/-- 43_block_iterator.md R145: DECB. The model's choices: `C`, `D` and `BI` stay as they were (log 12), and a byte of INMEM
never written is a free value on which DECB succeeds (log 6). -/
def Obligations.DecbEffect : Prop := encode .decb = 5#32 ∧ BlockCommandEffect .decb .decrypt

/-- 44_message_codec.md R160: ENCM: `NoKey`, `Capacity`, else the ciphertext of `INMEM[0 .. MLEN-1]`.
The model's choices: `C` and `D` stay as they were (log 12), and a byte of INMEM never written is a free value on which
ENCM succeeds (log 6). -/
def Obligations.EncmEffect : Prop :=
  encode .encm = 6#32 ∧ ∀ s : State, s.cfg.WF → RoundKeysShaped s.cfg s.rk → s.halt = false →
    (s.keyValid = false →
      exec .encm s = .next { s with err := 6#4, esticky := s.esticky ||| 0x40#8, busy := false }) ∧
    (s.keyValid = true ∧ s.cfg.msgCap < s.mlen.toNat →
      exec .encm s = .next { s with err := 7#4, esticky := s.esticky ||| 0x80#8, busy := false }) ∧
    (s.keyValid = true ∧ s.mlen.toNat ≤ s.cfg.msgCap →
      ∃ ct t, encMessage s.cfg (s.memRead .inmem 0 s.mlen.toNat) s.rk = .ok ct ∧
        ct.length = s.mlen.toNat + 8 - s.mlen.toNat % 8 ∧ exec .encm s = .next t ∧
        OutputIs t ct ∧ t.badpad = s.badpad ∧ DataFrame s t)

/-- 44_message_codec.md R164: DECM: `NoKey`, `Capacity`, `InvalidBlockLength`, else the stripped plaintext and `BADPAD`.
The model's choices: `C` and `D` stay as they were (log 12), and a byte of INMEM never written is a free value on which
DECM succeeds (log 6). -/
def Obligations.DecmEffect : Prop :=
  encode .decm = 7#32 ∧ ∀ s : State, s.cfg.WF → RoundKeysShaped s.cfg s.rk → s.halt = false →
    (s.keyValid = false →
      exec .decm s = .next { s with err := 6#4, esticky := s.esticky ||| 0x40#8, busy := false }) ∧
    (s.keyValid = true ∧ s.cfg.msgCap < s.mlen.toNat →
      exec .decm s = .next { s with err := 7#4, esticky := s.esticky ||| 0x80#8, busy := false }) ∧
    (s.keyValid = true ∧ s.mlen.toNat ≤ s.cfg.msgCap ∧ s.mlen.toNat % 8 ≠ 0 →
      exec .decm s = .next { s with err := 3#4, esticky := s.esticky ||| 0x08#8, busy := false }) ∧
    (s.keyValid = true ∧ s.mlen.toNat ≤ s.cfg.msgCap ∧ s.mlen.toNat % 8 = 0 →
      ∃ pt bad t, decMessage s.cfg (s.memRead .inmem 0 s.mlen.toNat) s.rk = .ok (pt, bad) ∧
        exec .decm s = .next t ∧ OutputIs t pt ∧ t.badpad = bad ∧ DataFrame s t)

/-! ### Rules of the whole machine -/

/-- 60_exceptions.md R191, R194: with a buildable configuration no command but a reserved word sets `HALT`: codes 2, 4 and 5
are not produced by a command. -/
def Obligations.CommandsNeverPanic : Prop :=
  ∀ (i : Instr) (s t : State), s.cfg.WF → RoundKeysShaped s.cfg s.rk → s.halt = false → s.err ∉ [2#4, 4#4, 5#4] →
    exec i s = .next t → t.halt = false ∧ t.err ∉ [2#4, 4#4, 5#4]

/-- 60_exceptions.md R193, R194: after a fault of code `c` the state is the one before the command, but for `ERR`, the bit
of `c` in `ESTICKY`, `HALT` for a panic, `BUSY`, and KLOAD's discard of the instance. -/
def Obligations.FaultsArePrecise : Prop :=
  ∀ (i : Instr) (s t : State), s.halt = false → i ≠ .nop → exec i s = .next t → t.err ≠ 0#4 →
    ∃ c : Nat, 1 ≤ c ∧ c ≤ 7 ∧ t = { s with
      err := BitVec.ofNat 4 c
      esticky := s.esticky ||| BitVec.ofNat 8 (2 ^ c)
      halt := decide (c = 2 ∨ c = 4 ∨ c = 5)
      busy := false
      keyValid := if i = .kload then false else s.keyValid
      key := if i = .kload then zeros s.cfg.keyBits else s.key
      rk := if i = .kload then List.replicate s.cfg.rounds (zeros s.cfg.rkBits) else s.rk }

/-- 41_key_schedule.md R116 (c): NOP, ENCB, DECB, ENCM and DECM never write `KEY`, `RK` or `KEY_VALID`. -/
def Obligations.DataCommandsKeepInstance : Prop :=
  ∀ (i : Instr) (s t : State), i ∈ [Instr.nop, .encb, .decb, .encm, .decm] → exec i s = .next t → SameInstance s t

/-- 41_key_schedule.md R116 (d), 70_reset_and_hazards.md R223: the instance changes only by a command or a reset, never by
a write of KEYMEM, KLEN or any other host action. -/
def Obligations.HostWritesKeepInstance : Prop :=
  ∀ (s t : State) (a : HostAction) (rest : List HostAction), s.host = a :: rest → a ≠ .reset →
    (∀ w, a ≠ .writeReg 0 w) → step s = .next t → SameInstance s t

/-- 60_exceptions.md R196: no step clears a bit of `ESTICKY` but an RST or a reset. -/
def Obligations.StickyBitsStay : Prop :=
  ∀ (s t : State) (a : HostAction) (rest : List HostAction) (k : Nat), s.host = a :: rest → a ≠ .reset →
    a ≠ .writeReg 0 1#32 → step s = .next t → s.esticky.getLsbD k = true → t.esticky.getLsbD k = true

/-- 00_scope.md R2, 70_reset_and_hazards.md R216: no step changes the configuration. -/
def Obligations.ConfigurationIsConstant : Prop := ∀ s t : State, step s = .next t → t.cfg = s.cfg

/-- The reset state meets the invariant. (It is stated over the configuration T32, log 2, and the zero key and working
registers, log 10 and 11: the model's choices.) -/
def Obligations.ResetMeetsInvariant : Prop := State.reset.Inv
...
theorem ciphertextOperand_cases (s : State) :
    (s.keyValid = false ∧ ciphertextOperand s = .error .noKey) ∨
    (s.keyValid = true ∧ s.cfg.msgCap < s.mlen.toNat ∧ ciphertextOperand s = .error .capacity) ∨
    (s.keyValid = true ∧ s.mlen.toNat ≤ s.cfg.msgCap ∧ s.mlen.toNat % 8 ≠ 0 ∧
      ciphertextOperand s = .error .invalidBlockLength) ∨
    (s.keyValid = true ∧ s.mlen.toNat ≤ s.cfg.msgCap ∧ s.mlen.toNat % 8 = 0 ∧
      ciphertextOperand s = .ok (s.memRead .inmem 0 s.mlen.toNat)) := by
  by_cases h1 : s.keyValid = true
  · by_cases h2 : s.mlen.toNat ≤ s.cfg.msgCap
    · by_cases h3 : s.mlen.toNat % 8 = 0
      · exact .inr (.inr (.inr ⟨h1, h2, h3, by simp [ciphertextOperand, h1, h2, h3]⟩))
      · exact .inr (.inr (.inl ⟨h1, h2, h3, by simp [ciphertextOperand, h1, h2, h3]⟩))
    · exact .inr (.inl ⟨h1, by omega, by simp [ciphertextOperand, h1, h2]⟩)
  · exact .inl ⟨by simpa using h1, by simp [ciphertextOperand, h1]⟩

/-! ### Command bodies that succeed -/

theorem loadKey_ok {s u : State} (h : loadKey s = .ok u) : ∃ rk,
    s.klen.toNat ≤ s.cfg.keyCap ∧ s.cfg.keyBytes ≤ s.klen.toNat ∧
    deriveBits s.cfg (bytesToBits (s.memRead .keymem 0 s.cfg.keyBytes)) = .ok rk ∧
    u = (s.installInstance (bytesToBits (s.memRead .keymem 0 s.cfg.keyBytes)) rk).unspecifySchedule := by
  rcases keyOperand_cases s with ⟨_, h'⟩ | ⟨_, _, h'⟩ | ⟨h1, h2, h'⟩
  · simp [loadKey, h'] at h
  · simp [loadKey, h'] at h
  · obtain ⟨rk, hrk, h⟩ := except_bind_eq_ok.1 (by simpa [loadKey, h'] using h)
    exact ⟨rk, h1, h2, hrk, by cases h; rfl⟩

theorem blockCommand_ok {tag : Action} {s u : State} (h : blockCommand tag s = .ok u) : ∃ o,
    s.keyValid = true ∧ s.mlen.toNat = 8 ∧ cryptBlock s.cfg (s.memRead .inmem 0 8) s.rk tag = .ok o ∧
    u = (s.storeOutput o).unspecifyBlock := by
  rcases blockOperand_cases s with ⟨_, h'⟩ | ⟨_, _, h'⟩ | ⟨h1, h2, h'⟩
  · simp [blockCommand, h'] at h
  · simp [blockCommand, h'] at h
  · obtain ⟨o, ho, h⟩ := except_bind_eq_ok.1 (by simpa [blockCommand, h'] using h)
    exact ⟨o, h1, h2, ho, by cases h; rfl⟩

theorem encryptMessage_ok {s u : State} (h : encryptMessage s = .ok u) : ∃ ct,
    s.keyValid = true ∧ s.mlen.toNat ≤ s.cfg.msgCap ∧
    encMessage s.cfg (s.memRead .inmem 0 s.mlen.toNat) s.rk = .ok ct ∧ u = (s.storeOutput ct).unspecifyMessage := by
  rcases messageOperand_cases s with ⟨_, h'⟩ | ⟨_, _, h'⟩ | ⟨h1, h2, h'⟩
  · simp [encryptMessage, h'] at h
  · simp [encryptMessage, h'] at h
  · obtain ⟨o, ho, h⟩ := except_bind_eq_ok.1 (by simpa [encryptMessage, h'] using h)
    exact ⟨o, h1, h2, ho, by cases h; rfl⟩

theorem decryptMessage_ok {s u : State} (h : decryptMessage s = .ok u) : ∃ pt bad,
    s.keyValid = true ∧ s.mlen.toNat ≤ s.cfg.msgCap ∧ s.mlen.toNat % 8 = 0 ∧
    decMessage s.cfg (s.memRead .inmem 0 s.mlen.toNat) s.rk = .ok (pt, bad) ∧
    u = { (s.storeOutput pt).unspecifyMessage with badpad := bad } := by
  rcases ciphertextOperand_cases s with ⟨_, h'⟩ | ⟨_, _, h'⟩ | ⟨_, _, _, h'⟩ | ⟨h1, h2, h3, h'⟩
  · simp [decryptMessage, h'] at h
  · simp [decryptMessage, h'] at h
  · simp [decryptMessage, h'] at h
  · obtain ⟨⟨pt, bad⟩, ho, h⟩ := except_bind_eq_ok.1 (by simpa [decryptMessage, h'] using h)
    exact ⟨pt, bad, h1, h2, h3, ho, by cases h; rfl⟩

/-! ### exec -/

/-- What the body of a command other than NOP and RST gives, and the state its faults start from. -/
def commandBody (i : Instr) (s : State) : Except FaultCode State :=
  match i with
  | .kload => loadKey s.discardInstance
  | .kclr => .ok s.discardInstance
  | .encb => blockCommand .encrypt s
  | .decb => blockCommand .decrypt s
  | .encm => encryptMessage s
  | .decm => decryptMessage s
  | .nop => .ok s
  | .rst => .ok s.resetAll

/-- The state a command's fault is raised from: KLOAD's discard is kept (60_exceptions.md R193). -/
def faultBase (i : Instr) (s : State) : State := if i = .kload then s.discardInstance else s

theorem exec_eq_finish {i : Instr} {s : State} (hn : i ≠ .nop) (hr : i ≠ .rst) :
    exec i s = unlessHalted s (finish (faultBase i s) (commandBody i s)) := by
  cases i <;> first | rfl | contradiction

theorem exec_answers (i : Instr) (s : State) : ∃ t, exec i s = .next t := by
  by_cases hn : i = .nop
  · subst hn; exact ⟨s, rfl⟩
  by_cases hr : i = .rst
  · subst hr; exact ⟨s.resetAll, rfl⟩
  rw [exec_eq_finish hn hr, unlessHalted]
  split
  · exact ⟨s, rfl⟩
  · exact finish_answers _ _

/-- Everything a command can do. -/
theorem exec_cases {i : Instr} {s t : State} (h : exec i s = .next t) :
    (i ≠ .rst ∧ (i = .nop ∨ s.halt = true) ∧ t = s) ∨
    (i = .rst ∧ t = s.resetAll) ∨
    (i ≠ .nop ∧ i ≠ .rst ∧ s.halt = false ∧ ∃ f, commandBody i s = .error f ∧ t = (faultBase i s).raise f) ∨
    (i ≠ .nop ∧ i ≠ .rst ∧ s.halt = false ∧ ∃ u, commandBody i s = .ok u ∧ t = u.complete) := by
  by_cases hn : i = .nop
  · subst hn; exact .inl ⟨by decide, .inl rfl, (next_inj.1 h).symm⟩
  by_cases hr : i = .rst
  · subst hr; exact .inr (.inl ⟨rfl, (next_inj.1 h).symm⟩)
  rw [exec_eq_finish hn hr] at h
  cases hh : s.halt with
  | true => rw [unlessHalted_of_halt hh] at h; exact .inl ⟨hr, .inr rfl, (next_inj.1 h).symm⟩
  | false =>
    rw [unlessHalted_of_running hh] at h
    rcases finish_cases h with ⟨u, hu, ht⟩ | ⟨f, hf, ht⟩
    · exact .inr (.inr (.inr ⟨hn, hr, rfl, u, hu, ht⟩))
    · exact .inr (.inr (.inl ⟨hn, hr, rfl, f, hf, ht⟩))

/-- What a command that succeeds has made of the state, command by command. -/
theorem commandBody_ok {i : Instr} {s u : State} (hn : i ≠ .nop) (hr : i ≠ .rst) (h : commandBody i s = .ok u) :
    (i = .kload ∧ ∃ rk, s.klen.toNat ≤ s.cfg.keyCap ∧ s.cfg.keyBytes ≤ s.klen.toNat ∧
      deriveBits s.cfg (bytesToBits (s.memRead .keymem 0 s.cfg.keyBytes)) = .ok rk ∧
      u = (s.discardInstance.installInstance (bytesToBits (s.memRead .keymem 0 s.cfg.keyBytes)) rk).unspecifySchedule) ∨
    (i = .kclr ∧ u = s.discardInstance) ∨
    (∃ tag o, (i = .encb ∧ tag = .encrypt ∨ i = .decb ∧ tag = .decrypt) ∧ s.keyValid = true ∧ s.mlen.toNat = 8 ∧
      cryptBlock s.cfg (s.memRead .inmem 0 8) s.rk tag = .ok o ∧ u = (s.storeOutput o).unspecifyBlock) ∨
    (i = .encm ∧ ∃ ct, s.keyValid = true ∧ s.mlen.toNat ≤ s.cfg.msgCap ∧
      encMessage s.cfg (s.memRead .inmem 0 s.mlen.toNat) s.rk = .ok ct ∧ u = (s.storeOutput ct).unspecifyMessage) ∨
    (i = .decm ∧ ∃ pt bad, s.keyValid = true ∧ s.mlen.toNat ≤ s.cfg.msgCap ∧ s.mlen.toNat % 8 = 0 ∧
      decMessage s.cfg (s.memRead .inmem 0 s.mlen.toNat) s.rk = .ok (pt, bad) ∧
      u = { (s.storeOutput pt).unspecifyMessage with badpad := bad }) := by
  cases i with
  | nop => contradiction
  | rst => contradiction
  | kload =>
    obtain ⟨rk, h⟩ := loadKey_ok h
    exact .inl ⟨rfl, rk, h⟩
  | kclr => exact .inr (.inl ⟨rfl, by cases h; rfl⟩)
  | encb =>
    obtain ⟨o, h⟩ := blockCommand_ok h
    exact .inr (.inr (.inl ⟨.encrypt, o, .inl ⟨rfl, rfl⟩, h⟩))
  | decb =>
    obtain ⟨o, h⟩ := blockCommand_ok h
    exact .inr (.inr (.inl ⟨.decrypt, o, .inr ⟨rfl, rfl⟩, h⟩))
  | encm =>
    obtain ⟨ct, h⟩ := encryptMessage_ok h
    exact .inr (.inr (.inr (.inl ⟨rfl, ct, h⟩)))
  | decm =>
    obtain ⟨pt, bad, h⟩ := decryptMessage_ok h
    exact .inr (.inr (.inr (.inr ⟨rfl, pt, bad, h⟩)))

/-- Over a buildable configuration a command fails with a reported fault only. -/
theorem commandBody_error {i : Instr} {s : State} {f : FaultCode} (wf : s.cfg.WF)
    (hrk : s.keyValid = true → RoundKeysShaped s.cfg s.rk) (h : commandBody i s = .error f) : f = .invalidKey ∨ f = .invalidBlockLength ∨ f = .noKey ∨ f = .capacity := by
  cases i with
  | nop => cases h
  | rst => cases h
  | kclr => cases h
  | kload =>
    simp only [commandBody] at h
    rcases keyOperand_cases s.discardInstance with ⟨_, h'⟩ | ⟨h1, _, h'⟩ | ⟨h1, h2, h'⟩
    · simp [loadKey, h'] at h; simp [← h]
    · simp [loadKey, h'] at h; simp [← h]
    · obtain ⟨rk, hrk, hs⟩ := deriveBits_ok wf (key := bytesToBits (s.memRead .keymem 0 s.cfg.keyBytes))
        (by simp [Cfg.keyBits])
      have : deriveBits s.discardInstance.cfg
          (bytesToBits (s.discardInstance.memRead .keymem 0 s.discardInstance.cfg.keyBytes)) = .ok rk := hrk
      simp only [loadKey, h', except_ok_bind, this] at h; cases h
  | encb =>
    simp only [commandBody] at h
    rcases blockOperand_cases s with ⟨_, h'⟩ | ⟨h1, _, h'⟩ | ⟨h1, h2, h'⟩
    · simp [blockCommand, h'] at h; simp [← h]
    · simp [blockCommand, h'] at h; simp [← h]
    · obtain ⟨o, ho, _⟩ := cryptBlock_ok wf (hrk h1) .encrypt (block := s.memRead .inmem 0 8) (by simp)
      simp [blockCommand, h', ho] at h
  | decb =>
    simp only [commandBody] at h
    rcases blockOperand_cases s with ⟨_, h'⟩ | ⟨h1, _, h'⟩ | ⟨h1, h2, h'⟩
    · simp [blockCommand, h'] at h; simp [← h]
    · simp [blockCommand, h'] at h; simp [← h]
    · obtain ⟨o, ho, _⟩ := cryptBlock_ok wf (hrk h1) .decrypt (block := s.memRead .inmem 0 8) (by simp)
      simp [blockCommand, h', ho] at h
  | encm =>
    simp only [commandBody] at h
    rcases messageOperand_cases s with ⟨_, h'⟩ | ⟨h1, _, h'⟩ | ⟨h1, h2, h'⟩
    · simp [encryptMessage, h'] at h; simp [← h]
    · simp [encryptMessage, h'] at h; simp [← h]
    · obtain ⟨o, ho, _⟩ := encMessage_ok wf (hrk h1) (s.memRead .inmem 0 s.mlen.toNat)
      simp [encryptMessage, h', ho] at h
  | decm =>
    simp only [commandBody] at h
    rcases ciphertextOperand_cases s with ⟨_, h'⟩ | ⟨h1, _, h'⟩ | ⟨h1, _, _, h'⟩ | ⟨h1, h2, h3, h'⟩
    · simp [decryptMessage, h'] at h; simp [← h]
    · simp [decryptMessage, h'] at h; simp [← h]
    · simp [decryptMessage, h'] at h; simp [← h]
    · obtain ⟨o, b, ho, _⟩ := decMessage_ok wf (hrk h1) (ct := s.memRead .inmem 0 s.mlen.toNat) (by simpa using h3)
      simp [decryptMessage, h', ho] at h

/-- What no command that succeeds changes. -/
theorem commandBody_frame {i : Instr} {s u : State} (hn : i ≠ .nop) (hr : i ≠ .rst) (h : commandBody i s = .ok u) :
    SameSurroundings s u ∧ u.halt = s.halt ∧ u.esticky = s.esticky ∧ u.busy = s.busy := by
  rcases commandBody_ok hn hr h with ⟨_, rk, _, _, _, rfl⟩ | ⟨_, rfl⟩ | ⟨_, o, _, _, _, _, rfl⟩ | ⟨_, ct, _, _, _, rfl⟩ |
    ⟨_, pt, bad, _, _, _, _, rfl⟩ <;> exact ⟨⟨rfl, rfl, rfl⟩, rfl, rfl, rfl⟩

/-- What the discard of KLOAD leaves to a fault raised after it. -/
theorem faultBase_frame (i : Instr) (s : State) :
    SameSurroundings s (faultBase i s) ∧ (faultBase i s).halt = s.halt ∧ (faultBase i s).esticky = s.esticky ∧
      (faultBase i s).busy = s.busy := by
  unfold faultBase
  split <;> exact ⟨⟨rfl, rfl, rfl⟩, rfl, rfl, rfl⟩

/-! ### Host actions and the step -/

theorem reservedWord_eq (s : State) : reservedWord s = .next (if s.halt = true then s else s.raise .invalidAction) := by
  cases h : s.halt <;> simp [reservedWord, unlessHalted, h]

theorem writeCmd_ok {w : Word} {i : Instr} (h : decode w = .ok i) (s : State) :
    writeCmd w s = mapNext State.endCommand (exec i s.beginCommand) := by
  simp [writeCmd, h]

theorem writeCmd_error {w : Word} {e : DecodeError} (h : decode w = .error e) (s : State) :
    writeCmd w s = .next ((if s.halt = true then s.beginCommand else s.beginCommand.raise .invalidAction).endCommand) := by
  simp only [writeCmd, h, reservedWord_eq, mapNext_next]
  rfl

* Problem description
From the records above, transcribe without alteration every line from the one with "43_block_iterator.md R145: DECB." to the one with "s.mlen.toNat % 8 = 0 →", inclusive.

* Solution to the exercise
/-- 43_block_iterator.md R145: DECB. The model's choices: `C`, `D` and `BI` stay as they were (log 12), and a byte of INMEM
never written is a free value on which DECB succeeds (log 6). -/
def Obligations.DecbEffect : Prop := encode .decb = 5#32 ∧ BlockCommandEffect .decb .decrypt

/-- 44_message_codec.md R160: ENCM: `NoKey`, `Capacity`, else the ciphertext of `INMEM[0 .. MLEN-1]`.
The model's choices: `C` and `D` stay as they were (log 12), and a byte of INMEM never written is a free value on which
ENCM succeeds (log 6). -/
def Obligations.EncmEffect : Prop :=
  encode .encm = 6#32 ∧ ∀ s : State, s.cfg.WF → RoundKeysShaped s.cfg s.rk → s.halt = false →
    (s.keyValid = false →
      exec .encm s = .next { s with err := 6#4, esticky := s.esticky ||| 0x40#8, busy := false }) ∧
    (s.keyValid = true ∧ s.cfg.msgCap < s.mlen.toNat →
      exec .encm s = .next { s with err := 7#4, esticky := s.esticky ||| 0x80#8, busy := false }) ∧
    (s.keyValid = true ∧ s.mlen.toNat ≤ s.cfg.msgCap →
      ∃ ct t, encMessage s.cfg (s.memRead .inmem 0 s.mlen.toNat) s.rk = .ok ct ∧
        ct.length = s.mlen.toNat + 8 - s.mlen.toNat % 8 ∧ exec .encm s = .next t ∧
        OutputIs t ct ∧ t.badpad = s.badpad ∧ DataFrame s t)

/-- 44_message_codec.md R164: DECM: `NoKey`, `Capacity`, `InvalidBlockLength`, else the stripped plaintext and `BADPAD`.
The model's choices: `C` and `D` stay as they were (log 12), and a byte of INMEM never written is a free value on which
DECM succeeds (log 6). -/
def Obligations.DecmEffect : Prop :=
  encode .decm = 7#32 ∧ ∀ s : State, s.cfg.WF → RoundKeysShaped s.cfg s.rk → s.halt = false →
    (s.keyValid = false →
      exec .decm s = .next { s with err := 6#4, esticky := s.esticky ||| 0x40#8, busy := false }) ∧
    (s.keyValid = true ∧ s.cfg.msgCap < s.mlen.toNat →
      exec .decm s = .next { s with err := 7#4, esticky := s.esticky ||| 0x80#8, busy := false }) ∧
    (s.keyValid = true ∧ s.mlen.toNat ≤ s.cfg.msgCap ∧ s.mlen.toNat % 8 ≠ 0 →
      exec .decm s = .next { s with err := 3#4, esticky := s.esticky ||| 0x08#8, busy := false }) ∧
    (s.keyValid = true ∧ s.mlen.toNat ≤ s.cfg.msgCap ∧ s.mlen.toNat % 8 = 0 →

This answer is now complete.